If the fill operation is to cover the line, the path must be stroked
before the fill operation. From TeXdraw, the move commands
\move and \rmove, and the end TeXdraw command
\etexdraw terminate a path and cause it to be stroked. Within a
segment, the end segment command \esegment also terminates and
strokes a path. In the example above, the line can be stroked by
inserting a move command (such as a \rmove (0 0) which does not
affect the position), before the start of the segment.

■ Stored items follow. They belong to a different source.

-- ==== Sys2Proof/Tests/Slice0.lean ====
section
/-! SUPPORT. Tests: the well-formedness smoke, the decoding of every command's word as spec/30_encoding.md and the
command rules write it, one step per command from spec/95_test_vectors.md (the vector's number stands before each) or
from the corner cases of the rule named, and a witness for the hypotheses of every statement. -/

namespace Sys2Proof.Tests

open Sys2Proof Sys2Proof.Machine

/-! ## Well-formedness: each check refuses an ill-formed term -/

/-- R58: no exact, truncating or clamping conversion from a float, no rounding one from an integer. -/
theorem test_wellFormed_refuses_inbound :
    (Instr.cviExactS .f32).wellFormed = false ∧ (Instr.cviExactU .f64).wellFormed = false ∧
    (Instr.cviTruncS .f64).wellFormed = false ∧ (Instr.cviTruncU .f32).wellFormed = false ∧
    (Instr.cviClampS .f32).wellFormed = false ∧ (Instr.cviClampU .f64).wellFormed = false ∧
    (Instr.cviRoundS .i32).wellFormed = false ∧ (Instr.cviRoundU .u24).wellFormed = false := by decide

/-- R58: outbound integer conversions take the native integer formats only, `CVO.FLOAT` the floating ones. -/
theorem test_wellFormed_refuses_outbound :
    (Instr.cvoExactS .s24).wellFormed = false ∧ (Instr.cvoExactU .f32).wellFormed = false ∧
    (Instr.cvoExactlyS .u24).wellFormed = false ∧ (Instr.cvoExactlyU .f64).wellFormed = false ∧
    (Instr.cvoTruncS .f32).wellFormed = false ∧ (Instr.cvoTruncU .s24).wellFormed = false ∧
    (Instr.cvoClampS .u24).wellFormed = false ∧ (Instr.cvoClampU .f64).wellFormed = false ∧
    (Instr.cvoFloatS .i32).wellFormed = false ∧ (Instr.cvoFloatU .u24).wellFormed = false := by decide

/-- R58: what the checks let through. -/
theorem test_wellFormed_admits :
    (Instr.cviExactS .s24).wellFormed = true ∧ (Instr.cviExactlyU .f32).wellFormed = true ∧
    (Instr.cviRoundS .f64).wellFormed = true ∧ (Instr.cvoClampU .u64).wellFormed = true ∧
    (Instr.cvoFloatS .f32).wellFormed = true ∧ (Instr.cmpgeU .u24).wellFormed = true ∧
    Instr.addS.wellFormed = true := by decide

/-! ## Decoding -/

/-- One word of each group written out field by field (R51: `GRP`, `FN`, `T`, `RSV`, `FMT`). -/
theorem test_decode_fields :
    decode (0x0#4 ++ 0x5#4 ++ 1#1 ++ 0b000#3 ++ 0x0#4) = some .magU ∧
    decode (0x1#4 ++ 0x3#4 ++ 0#1 ++ 0b000#3 ++ 0x0#4) = some .divroS ∧
    decode (0x2#4 ++ 0x6#4 ++ 1#1 ++ 0b000#3 ++ 0x0#4) = some .divfwU ∧
    decode (0x3#4 ++ 0x9#4 ++ 0#1 ++ 0b000#3 ++ 0x0#4) = some .ctzS ∧
    decode (0x4#4 ++ 0x1#4 ++ 1#1 ++ 0b000#3 ++ 0xA#4) = some (.cviExactlyU .s24) ∧
    decode (0x5#4 ++ 0x3#4 ++ 0#1 ++ 0b000#3 ++ 0x7#4) = some (.cvoClampS .u64) ∧
    decode (0x6#4 ++ 0x2#4 ++ 0#1 ++ 0b000#3 ++ 0xB#4) = some (.cmpltS .u24) := by decide

/-- Group `REP`: the words its rules give. -/
theorem test_decode_REP :
    decode 0x0000#16 = some .zeroS ∧ decode 0x0080#16 = some .zeroU ∧ decode 0x0100#16 = some .canonS ∧
    decode 0x0180#16 = some .canonU ∧ decode 0x0200#16 = some .valueS ∧ decode 0x0280#16 = some .valueU ∧
    decode 0x0300#16 = some .rawS ∧ decode 0x0380#16 = some .rawU ∧ decode 0x0400#16 = some .bitcastS ∧
    decode 0x0480#16 = some .bitcastU ∧ decode 0x0500#16 = some .magS ∧ decode 0x0580#16 = some .magU ∧
    decode 0x0600#16 = some .signumS ∧ decode 0x0680#16 = some .signumU ∧ decode 0x0700#16 = some .wordsS ∧
    decode 0x0780#16 = some .wordsU := by decide
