-- ==== Sys2Proof/Machine/Regs.lean ====
section
/-! DEFINITION. The register map: every register of BAR0 with its field places, reset value, access classes
and writers, as the register tables of the chapters give them (R398, R399, Table 18-1). A field is named
`F.<REGISTER>.<FIELD>`; the fields of an indexed register are functions of its indices. -/
namespace Sys2Proof.Machine
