/-- Where a tile stands: in its edge phase, walked and sweeping, swept, or out of the engine. -/
inductive TilePhase where
  | edge
  | sweep
  | swept
  | out
  deriving DecidableEq, Repr

/-- A tile of a leaf from its start, or from the failure that skips it (R103 to R106, R140). -/
structure TileSt where
  row : Int
  col : Nat
  phase : TilePhase
  /-- Copy A's gray words, window rows and columns 1 to 128 in emit order (R120, R281). -/
  grays : List Nat
  /-- Tally's sum of each region with its adj (R117). -/
  sums : List Int
  tally : Bool
  compared : Bool
  scattered : Bool
  /-- The lowest tile cause; 0 while the tile has not failed (R103). -/
  cause : Nat
  /-- The digest sent, once sent: its STATUS and value (R281). -/
  digest : Option (Nat × Nat)
  /-- CLK_RAS cycles of its sweep that have passed (R368). -/
  cycles : Nat
  /-- The twin's digest differs, or had not come by the release point of slot 4t (R282). -/
  suspect : Bool
  deriving DecidableEq, Repr

/-- What the density pass, the PEC engine and the raster engines hold of an admitted leaf. -/
structure Ras where
  /-- Global frame of slot 0 (R133). -/
  base : Nat
  /-- The beam-table bank bound to the leaf; none until a commit for it is resolved (R130, R131). -/
  bank : Option Nat
  /-- The highest tile row that the density pass has finished (R110). -/
  densRow : Int
  /-- Densities and UNKNOWN bits by cell row, for cell columns −H to 127 + H; the newest 64 tile rows (R110). -/
  rho : List (Int × List (Nat × Bool))
  /-- Check records by tile row: area16 and bound of eight regions in 64 tiles (R110). -/
  checks : List (Int × List (List (Int × Nat)))
  /-- Tiles that the density pass failed: row, column, cause (R111). -/
  bad : List (Int × Int × Nat)
  /-- The highest cell row with modulations (R113). -/
  modRow : Int
  /-- Modulations and INVALID bits by cell row, for cell columns −1 to 128. -/
  mods : List (Int × List (Nat × Bool))
  /-- Each engine's next tile row (R105). -/
  next : List Int
  tiles : List TileSt
  deriving DecidableEq, Repr

/-- A beam-table bank: its entries by 512·r + c, and the CRC of its table (R130). -/
structure Bank where
  entries : SMap Word
  crc : Nat
  deriving DecidableEq, Repr

/-- A commit that is not resolved: its leaf, the expected CRC, the bank it loads into once one is free, and the CLK_CTL
cycle of its write (R130, R131). -/
structure BctCommit where
  leaf : Nat
  crc : Nat
  bank : Option Nat
  cycle : Nat
  deriving DecidableEq, Repr

/-- The beam tables behind their registers. -/
structure BctSt where
  bank0 : Bank
  bank1 : Bank
  commit : Option BctCommit
  /-- Accepted tables whose leaves are not admitted yet: each leaf and its bank (R130). -/
  accepted : List (Nat × Nat)
  /-- The bank of the leaf admitted last (R130). -/
  last : Nat
  deriving DecidableEq, Repr

/-- The Reserve behind its registers. -/
structure RsvSt where
  /-- Reserve bytes by address: the gray word and its generation as gray + 256·generation (R134, R136). -/
  bytes : SMap Nat
  /-- Global frame after the last slot of the leaf admitted last (R133). -/
  nextBase : Nat
  /-- Highest first frame of a tile row admitted since reset (RSV_LEAD). -/
  high : Option Nat
  /-- Row remaps waiting, and rows remapped, as 1,056·bank + row (R143). -/
  remapWait : List Nat
  remapped : List Nat
  /-- Spare rows in use, by bank. -/
  spares : SMap Nat
  deriving DecidableEq, Repr

/-- A segment of a path, in 1/16 px: a line to a point, or a quadratic with its control point (R69). -/
inductive Seg where
  | line (x y : Int)
  | quad (cx cy x y : Int)
  deriving DecidableEq, Repr

/-- A closed path: its dose class, its start and its segments (Table 3-6). -/
structure Path where
  cls : Nat
  x : Int
  y : Int
  segs : List Seg
  deriving DecidableEq, Repr

/-- An instance (Table 3-7). -/
structure Inst where
  motif : Nat
  orient : Nat
  cls : Nat
  own : Bool
  x : Int
  y : Int
  nx : Nat
  ny : Nat
  px : Int
  py : Int
  deriving DecidableEq, Repr

/-- A motif definition (R72). -/
structure Motif where
  id : Nat
  xmin : Int
  ymin : Int
  xmax : Int
  ymax : Int
  paths : List Path
  deriving DecidableEq, Repr
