-- ==== Sys2Proof/Machine/LacunaOps.lean ====
section
/-! DEFINITION. The Lacuna List: its records, its two open records and its ring (R167 to R171, R274, R285). -/
namespace Sys2Proof.Machine

/-- All 64 tile columns. -/
def allCols : BitVec 64 := BitVec.allOnes 64

/-- FLAGS of a record (Table 6-9). -/
def flagToEnd : Nat := 1
def flagCreated : Nat := 2
def flagOverflow : Nat := 4
def flagMirrored : Nat := 8

/-- The 32 bytes of a record, with its CHECK (Table 6-9). -/
def LacRec.bytes (r : LacRec) : List Byte :=
  let b := leBytes 2 r.leaf ++ leBytes 1 r.cause ++ leBytes 1 r.flags ++ leBytes 4 r.first ++ leBytes 4 r.last
    ++ leBytes 8 r.cols.toNat ++ leBytes 4 r.timeS ++ leBytes 4 r.timeNs
  b ++ leBytes 4 (crc32c b)

/-- A record closes. The authority's record goes on its way to the ring, source 22 is raised, and a device of a pair
sends it to the twin; a record of a device without authority goes to the Accession Log as BLANK_SLOTS (R170, R274,
R285, Table 15-4, Table 15-8). -/
def State.lacClose (s : State) (r : LacRec) : State :=
  if r.own then
    let idx := (s.rd F.LAC_STATUS.NEXT + s.lac.closed.length) % 2 ^ 32
    let s := { s with lac := { s.lac with closed := s.lac.closed ++ [r] } }.source 22
    if s.bit F.TWN_CFG.MODE then s.iklSend 6 0x40 (leBytes 2 1 ++ leBytes 4 idx) r.bytes else s
  else s.aclLog 0x0505 (leBytes 4 r.leaf ++ leBytes 4 r.first ++ leBytes 4 r.last)

/-- The open record of a stream closes (R170). -/
def State.lacCloseRel (s : State) : State :=
  match s.lac.openRel with
  | none => s
  | some r => { s with lac := { s.lac with openRel := none } }.lacClose r
def State.lacCloseRes (s : State) : State :=
  match s.lac.openRes with
  | none => s
  | some r => { s with lac := { s.lac with openRes := none } }.lacClose r

/-- A slot joins an open record when it has the same leaf, cause and columns and follows its last slot (R170). -/
def LacRec.takes (o r : LacRec) : Bool :=
  o.leaf = r.leaf && o.cause = r.cause && o.cols = r.cols && o.flags = r.flags && o.own = r.own && o.last + 1 = r.first

/-- A slot handed to the stream of the release and tracker causes (R142, R170). -/
def State.lacHandRel (s : State) (r : LacRec) : State :=
  let r := { r with own := s.hasAuth }
  match s.lac.openRel with
  | some o =>
    if o.takes r then { s with lac := { s.lac with openRel := some { o with last := r.last } } }
    else
      let s := s.lacCloseRel
      { s with lac := { s.lac with openRel := some r } }
  | none => { s with lac := { s.lac with openRel := some r } }

/-- A slot handed to the stream of classes 6 to 8; a device without authority writes none (R170, R274). -/
def State.lacHandRes (s : State) (r : LacRec) : State :=
  if !s.hasAuth then s
  else
    let r := { r with own := true }
    match s.lac.openRes with
    | some o =>
      if o.takes r then { s with lac := { s.lac with openRes := some { o with last := r.last } } }
      else
        let s := s.lacCloseRes
        { s with lac := { s.lac with openRes := some r } }
    | none => { s with lac := { s.lac with openRes := some r } }

/-- Whether a leaf identifier is that of the leaf in progress. -/
def State.inProgress (s : State) (leaf : Nat) : Bool :=
  match s.curLeaf with
  | some (p, l, _) => l.id = leaf && s.running p
  | none => false

/-- Two records of a leaf merged: the lowest first slot, the highest last slot, the union of the columns, the cause of the
first, and the TIME, with its TIME_CREATED, of the record that gives the first slot (R169, R171). -/
def LacRec.merge (a b : LacRec) : LacRec :=
  let t := if b.first < a.first then b else a
  { a with
    first := t.first, last := max a.last b.last, cols := a.cols ||| b.cols, timeS := t.timeS, timeNs := t.timeNs
    flags := ((a.flags ||| b.flags) &&& (15 - flagCreated)) ||| (t.flags &&& flagCreated) ||| flagOverflow }

/-- A record written at a place of the ring (R171). -/
def State.lacStore (s : State) (idx : Nat) (r : LacRec) : State :=
  s.unitWrite 32 (s.lacBase + idx % s.lacSize * 32) r.bytes false

/-- The record that stands at an index of the ring, read back from its bytes. -/
def State.lacLoad (s : State) (idx : Nat) : LacRec :=
  let b := s.ddrRead (s.lacBase + idx % s.lacSize * 32) 32
  ⟨fieldAt b 0 2, fieldAt b 2 1, fieldAt b 3 1, fieldAt b 4 4, fieldAt b 8 4, BitVec.ofNat 64 (fieldAt b 12 8),
    fieldAt b 20 4, fieldAt b 24 4, true⟩

/-- A closed record reaches the ring. When one free entry remains, records of the leaf in progress merge into that
entry; with no free entry any other record waits (R171). Vector 3 announces a record. -/
def State.lacWrite (s : State) (r : LacRec) (rest : List LacRec) : State :=
  let next := s.rd F.LAC_STATUS.NEXT
  let took := { s with lac := { s.lac with closed := rest } }
  let merging := s.lac.merging.filter (fun m => m.1 = r.leaf && s.lacHeld m.2)
  match merging with
  | some m =>
    if s.lacFree ≤ 1 then
      let o := (s.lacLoad m.2).merge r
      let t := took.unitRead 32 (s.lacBase + m.2 % s.lacSize * 32) 32 1
      (((t.lacStore m.2 o).incSat F.LAC_COUNTS.MERGED).set1 F.LAC_ERR.OVERFLOW).vector 3
    else plain took next r none
  | none =>
    if s.lacFree = 0 then s
    else if s.lacFree = 1 && s.inProgress r.leaf then
      (plain took next { r with flags := r.flags ||| flagOverflow } (some (r.leaf, next))).set1 F.LAC_ERR.OVERFLOW
    else plain took next r none
where
  /-- A record in an entry of its own. -/
  plain (s : State) (next : Nat) (r : LacRec) (m : Option (Nat × Nat)) : State :=
    let s := { (s.lacStore next r) with lac := { s.lac with merging := m } }
    ((s.wr F.LAC_STATUS.NEXT (next + 1)).incSat F.LAC_COUNTS.RECORDS).vector 3

end Sys2Proof.Machine
end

The \savecurrpos command saves the current position. The saved
position is an absolute position, not one relative to a segment. The
position saving mechanism is global; the position can be saved within a
nested segment and then used outside of the segment. The x and
y coordinates of the position are saved separately as named
coordinates. The names are of the form *name, with the
leading * being obligatory. A companion command,
\savepos, saves a given coordinate (relative to the current
segment) as an absolute symbolic position.
\savecurrpos (*px *py)
(*px *py).
\savepos (x y)(*px *py)
(x y) as the absolute
position referenced by (*px *py). The coordinate
(x y) is interpreted in the normal fashion as a
coordinate relative to the current segment, using the current scaling
factors and drawing unit.
The symbolic names used to specify a saved position can consist of any
characters that are not special to TeX, but must start with a
* character. The symbolic names can be used as the x
and/or y coordinate in any command that needs a coordinate.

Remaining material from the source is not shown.